Athos senior — Sentite. Per Tara, per tutta la regione, il mio nome ha un suono di ribellione, di coraggio. Se vengono a sapere del mio tradimento, tutto il nostro lavoro diventa inutile. Capito?

Non mi ucciderete voi! Un traditore è dannoso anche morto. È molto più utile… un eroe. Un eroe che la gente possa amare. Io sarò assassinato da un fascista, vigliaccamente. Offriremo uno spettacolo drammatico, che si scolpisca nell’immaginazione popolare, perché si continui a odiare, odiare, odiare sempre di più il fascismo. Sarà la morte leggendaria di un eroe: un grande spettacolo teatrale.

Proveremo. Proveremo come si prova a teatro. Centinaia di attori, tutto il popolo di Tara vi parteciperà, senza sapere. Tutta Tara diventerà un grande teatro.

Athos Magnani arriva col treno e, da solo, scende a Tara, dove è stato chiamato da Draifa, antica amante del padre, per cercare la verità sull’assassinio di quest’ultimo, nel lontano 1936. Benché Athos non abbia mai conosciuto il genitore — morto prima della sua nascita —, essi sono perfetti omonimi e si assomigliano in modo impressionante. Donde la confusione di tutti gli abitanti del posto, che continuano a celebrare in ogni occasione la memoria dell’eroe locale dell’antifascismo.

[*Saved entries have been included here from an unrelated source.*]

theorem witness_InvalidationsStartAndComplete :
    let v : Inval := { range := false, all := false, ctx := 3, lo := 0, hi := vaEnd, seq := 1 }
    let busy := { base with inval := some v }
    let wide := { base with straps := { base.straps with xd := 4, yd := 4, zd := 2 } }
    (busy.up = true ∧ ready busy = true ∧ busy.inval.isSome = true)
    ∧ (wide.up = true ∧ ready wide = true ∧ wide.inval = none ∧ 16 < nblocks wide)
    ∧ (base.up = true ∧ ready base = true ∧ base.inval = none ∧ nblocks base ≤ 16)
    ∧ (busy.inval = some v ∧ busy.awaits.any (fun a => a.what == 1) = false ∧ v.ctx < 64 ∧ ctxBusy busy v = false ∧ busy.fq = []) := by decide

/-- A block whose key registers hold a key of two halves for a selector. -/
def keyed (sel : Nat) : State := fset R.TLB_KEY_SEL F.TLB_KEY_SEL_SEL sel { base with keyData := [1, 0, 0, 0, 2, 0, 0, 0] }

theorem witness_RootsKeysHotCountsAndPins :
    let loaded := rset R.TLB_KEY_LOADED 8 (keyed 3)
    (base.up = true ∧ ready base = true ∧ 63 < 64 ∧ 15 < 16 ∧ 2 ≤ base.stage ∧ key1 (keyInput base) = key2 (keyInput base))
    ∧ ((keyed 3).up = true ∧ 2 ≤ (keyed 3).stage ∧ key1 (keyInput (keyed 3)) ≠ key2 (keyInput (keyed 3)) ∧ (keyed 3).keyPend = [] ∧ keyBusy (keyed 3) (keySel (keyed 3)) = false)
    ∧ (loaded.up = true ∧ keyLoaded loaded (keySel loaded) = true ∧ loaded.keyPend = [] ∧ keyBusy loaded (keySel loaded) = false)
    ∧ keyLoaded (keyed 3) (keySel (keyed 3)) = false ∧ ({ base with stage := 8, keyWait := true, startMode := 2 } : State).up = true := by decide

/-- A descriptor whose rows need no legend. -/
def plain : Desc := (desc 2).setW 0 40 4 4

/-- Pinned region 2 of table 5, version 7 of job slot 1, entries 0 to 3, which waits to be filled. -/
def pinned : State := setPinState 2 1 (rset (R.NM_PINk_A 2) (word (field F.NM_PINk_A_SLOT 1 + field F.NM_PINk_A_TABLE_ID 5 + field F.NM_PINk_A_VERSION 7 + field F.NM_PINk_A_COUNT 4))
  (putDesc 1 plain slot1))
where field (f : Fld) (v : Nat) : Nat := fld f.lo f.n v

theorem witness_RootsKeysHotCountsAndPins_pins :
    base.up = true ∧ pinned.up = true ∧ pinState pinned 2 = 1 ∧ tripped pinned = false
    ∧ findDesc pinned (pinA pinned 2 F.NM_PINk_A_SLOT) (pinA pinned 2 F.NM_PINk_A_TABLE_ID) (pinA pinned 2 F.NM_PINk_A_VERSION) = some plain
    ∧ plain.sheetOf (self pinned) = some 0 ∧ plain.usesLegend = false ∧ pinA pinned 2 F.NM_PINk_A_COUNT = 4
    ∧ (let quick := putDesc 1 (desc 2) pinned
      findDesc quick (pinA quick 2 F.NM_PINk_A_SLOT) (pinA quick 2 F.NM_PINk_A_TABLE_ID) (pinA quick 2 F.NM_PINk_A_VERSION) = some (desc 2) ∧ (desc 2).sheetOf (self quick) = some 0
      ∧ (quietLegend 1 (desc 2) quick).1 = none) := by decide

theorem witness_FarWriteReadsBack :
    Memory.wf base.far = true ∧ hbmFailed base (stackOf 0) = false ∧ hbmFailed base (stackOf 127) = false
    ∧ 0 < (List.replicate 64 (1 : Byte)).length ∧ 64 % 64 + (List.replicate 64 (1 : Byte)).length ≤ 64 ∧ 127 % 64 + [(1 : Byte)].length ≤ 64
    ∧ base.ueLines.contains (127 / 64) = false := by decide

/-! ### The host port, the compute port -/

/-- The host port in service, in a torus of two. -/
def hostPair : State := setLstate LS.up { pair with straps := { pair.straps with host := true } }

theorem serves_hostPair : HostServes hostPair ∧ HostServes (fset R.LNK_CFG F.LNK_CFG_ROOT_BLOCK 1 hostPair) := by unfold HostServes; decide

theorem witness_HostRequestsAreServedOrRefused :
    let q := fun (b off : Nat) (write : Bool) => ({ tc := 0, write := write, addr := b * 2 ^ 26 + off, len := 8, data := if write then leBytes 8 0 else [] } : HostReq)
    let leaf := fset R.LNK_CFG F.LNK_CFG_ROOT_BLOCK 1 hostPair
    (self hostPair = 0 ∧ 0 + 8 ≤ 2 ^ 26 ∧ 2 ^ 26 - 8 + 8 ≤ 2 ^ 26 ∧ 1 ≤ 8 ∧ hostBlocked hostPair (q 0 0 false) = false ∧ hostBlocked hostPair (q 0 (2 ^ 26 - 8) true) = false)
    ∧ (1 < nblocks hostPair ∧ rootBlock hostPair = self hostPair ∧ accessOk 0 8 = true ∧ hostBlocked hostPair (q 1 0 false) = false ∧ hostBlocked hostPair (q 1 0 true) = false)
    ∧ (nblocks hostPair ≤ 2 ∧ nblocks hostPair ≤ 63 ∧ self hostPair < nblocks hostPair ∧ hostBlocked hostPair (q 2 0 false) = false ∧ hostBlocked hostPair (q 63 0 false) = false)
    ∧ (1 < nblocks leaf ∧ rootBlock leaf ≠ self leaf ∧ hostBlocked leaf (q 1 0 false) = false)
    ∧ (let r := setLstate LS.retrain hostPair; r.up = true ∧ r.pmode = 0 ∧ lstate r = LS.retrain ∧ r.hostHeld = [] ∧ partReset r hostPart = false) := by decide

theorem witness_HostWindowServesOrFails :
    let q := fun (write : Bool) (off len : Nat) => ({ tc := 0, write := write, addr := 2 ^ 32 + off, len := len, data := if write then List.replicate len 0 else [] } : HostReq)
    let s := { hosted with fetches := [{ fetch 9 (.window 0 0) false with src := .window 1 }] }
    let bad := rset R.HST_WIN_FAULT (word (2 ^ 37)) hosted
    let open_ := fset R.HST_WIN_CFG F.HST_WIN_CFG_CTX 3 (fset R.HST_WIN_CFG F.HST_WIN_CFG_ENABLE 1 hosted)
    (hosted.up = true ∧ hosted.pmode = 0 ∧ lstate hosted = LS.up ∧ hosted.hostHeld = [] ∧ partReset hosted hostPart = false ∧ ready hosted = true)
    ∧ (0 + 1 ≤ 2 ^ 32 ∧ 2 ^ 32 - 1 + 1 ≤ 2 ^ 32 ∧ hostBlocked hosted (q false 0 1) = false ∧ hostBlocked hosted (q true (2 ^ 32 - 1) 1) = false ∧ 512 < 513 ∧ hostBlocked hosted (q true 0 513) = false)
    ∧ (fbit hosted R.HST_WIN_CFG F.HST_WIN_CFG_ENABLE = false ∧ fbit open_ R.HST_WIN_CFG F.HST_WIN_CFG_ENABLE = true ∧ open_.up = true ∧ lstate open_ = LS.up
      ∧ (winLines (fget open_ R.HST_WIN_CFG F.HST_WIN_CFG_BASE * 4096) false (spanLines 0 1) (lineOf 0) [] (bump1 R.CNT_HST_WIN_RD open_)).1.2.isSome = true)
    ∧ fbit hosted R.HST_WIN_FAULT F.HST_WIN_FAULT_VALID = false ∧ fbit bad R.HST_WIN_FAULT F.HST_WIN_FAULT_VALID = true ∧ lstate bad = LS.up
    ∧ findFetch s 9 = some { fetch 9 (.window 0 0) false with src := .window 1 } := by decide

/-- An issued read of host memory of one byte. -/
def hread (flush : Bool) : HRead := { tag := 4, path := 0, addr := 0, len := 1, dest := .nobody, opq := 1, opseq := 0, flush := flush, issued := true, got := none, seq := 0 }

theorem witness_HostReadsEndByCompletionOrTimeout :
    let s := { hosted with hreads := [hread false] }
    let f := { hosted with hreads := [hread true] }
    (let r := setLstate LS.retrain hosted; r.up = true ∧ lstate r = LS.retrain)
    ∧ s.up = true ∧ lstate s = LS.up ∧ partReset s hostPart = false ∧ findRead s 4 = some (hread false) ∧ ([7] : Bytes).length = (hread false).len ∧ ([] : Bytes).length ≠ (hread false).len
    ∧ (hread false).flush = false ∧ findRead f 4 = some (hread true) ∧ (hread true).flush = true ∧ CplStatus.unsupported ≠ CplStatus.success ∧ findRead hosted 4 = none := by decide

theorem witness_HostPortRetrainsIsLostAndResumes :
    let at_ := fun (n : Nat) => setLstate n hosted
    let w : HWrite := { path := 0, addr := 0, ctx := 0, va := 0, key := 1, data := [1], opq := 1, opseq := 0, sent := true, seq := 0 }
    let replay := { at_ LS.retrain with hwrites := [w] }
    let pinned := { at_ LS.lost with hstRst := true }
    (hosted.up = true ∧ lstate hosted = LS.up ∧ ready hosted = true ∧ HostLossCause.linkDisable ≠ HostLossCause.resetPin ∧ HostLossCause.linkDisable ≠ HostLossCause.untrained ∧ hosted.straps.host = true)
    ∧ ((at_ LS.retrain).up = true ∧ lstate (at_ LS.retrain) = LS.retrain ∧ (at_ LS.retrain).hwrites = [])
    ∧ (replay.up = true ∧ lstate replay = LS.retrain ∧ replay.hwrites = [w] ∧ w.sent = true ∧ replay.hreads = [] ∧ replay.hostCpls = [] ∧ replay.hstHeld = false ∧ replay.crossing = [] ∧ partReset replay hostPart = false)
    ∧ ((at_ LS.held).up = true ∧ lstate (at_ LS.held) = LS.held ∧ lstate (at_ LS.held) ≠ LS.up ∧ ready (at_ LS.held) = true)
    ∧ (pinned.up = true ∧ pinned.straps.host = true ∧ 2 ≤ pinned.stage ∧ wbit (word pinned.clocksBad) 16 = false ∧ lstate pinned = LS.lost)
    ∧ ((at_ LS.training).up = true ∧ hostMayTrain (at_ LS.training) = true ∧ lstate (at_ LS.training) = LS.training ∧ (at_ LS.training).straps.host = true
      ∧ rget (at_ LS.training) R.CNT_HST_LOST = 0 ∧ rget (bump1 R.CNT_HST_LOST (at_ LS.training)) R.CNT_HST_LOST ≠ 0 ∧ lstate (bump1 R.CNT_HST_LOST (at_ LS.training)) = LS.training)
    ∧ (lstate (at_ LS.down) = LS.down ∧ (at_ LS.down).straps.host = true) := by decide

theorem witness_ComputeModulesAndPartner :
    let m := fun (n : Nat) => setMod 7 n base
    (∀ k ∈ [0, 7], k < 8) ∧ base.up = true ∧ base.cptMods.length = 8 ∧ pstate base ≠ 2 ∧ modsUp base = 0 ∧ pstate (setPstate 1 base) = 1 ∧ modsUp (setPstate 1 base) = 0
    ∧ (modState (m CM.down) 7 = CM.down ∧ (m CM.down).cptPrst = false ∧ 2 ≤ (m CM.down).stage ∧ wbit (word (m CM.down).clocksBad) 15 = false)
    ∧ (modState (m CM.training) 7 = CM.training ∧ (m CM.training).cptPrst = false ∧ (m CM.training).up = true ∧ (m CM.training).cptMods.length = 8 ∧ (m CM.training).crossing = [] ∧ (m CM.training).cptHeld = [])
    ∧ (modState (m CM.again) 7 = CM.again ∧ (m CM.again).cptPrst = false ∧ modState (m CM.up) 7 = CM.up ∧ modsUp (m CM.up) ≠ 0)
    ∧ (modState (m CM.excluded) 7 = CM.excluded ∧ ready (m CM.excluded) = true ∧ (m CM.excluded).up = true) := by decide

/-! ### Peer links, migration -/

/-- 116 bytes of zeros, and an idle flit's header of no acknowledgement. -/
def zeros : Bytes := List.replicate 116 0

theorem witness_FlitsAreTakenInSequence :
    let s := linked
    let owing := updPort 0 (fun q => { q with owed := 1 }) linked
    let crc := crc32 (leBytes 8 (3 : Word).toNat ++ zeros)
    (s.up = true ∧ 0 < 6 ∧ portState s 0 = PS.up ∧ zeros.length = 116)
    ∧ (crc32 (leBytes 8 (3 : Word).toNat ++ zeros) = crc ∧ crc32 (leBytes 8 (3 : Word).toNat ++ zeros) ≠ crc + 1 ∧ wbits 3 0 2 ≠ 0 ∧ wbits (0 : Word) 0 2 = 0
      ∧ portState (flitCredit 0 3 (flitAck 0 3 s)) 0 = PS.up)
    ∧ (0 < (port owing 0).owed ∧ portState s 1 ≠ PS.up) := by decide

/-- A field of a header. -/
def fld' (lo v : Nat) : Word := word (fld lo 3 v)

Mentre prosegue l’indagine di Athos, attraverso le testimonianze a volte contraddittorie dei compagni e dei nemici del defunto, si fa sempre più ovvio che la versione ufficiale nasconde qualcosa… Finché gli viene confessato che non fu “il piombo fascista” a colpire suo padre, bensì i suoi stessi sostenitori, da lui convinti a mascherare la propria esecuzione — per un presunto tradimento — come un attentato fascista, destinato ad ancorare l’odio verso il regime nel cuore dell’intera popolazione…

Invece di rendere pubblica questa nuova “verità”, Athos decide di avallare la leggenda prima di tornarsene a casa. Salvo che rimarrà prigioniero a sua volta dalla ragnatela paterna, realizzando sul binario che nessun treno passa più a Tara da chissà quanto tempo.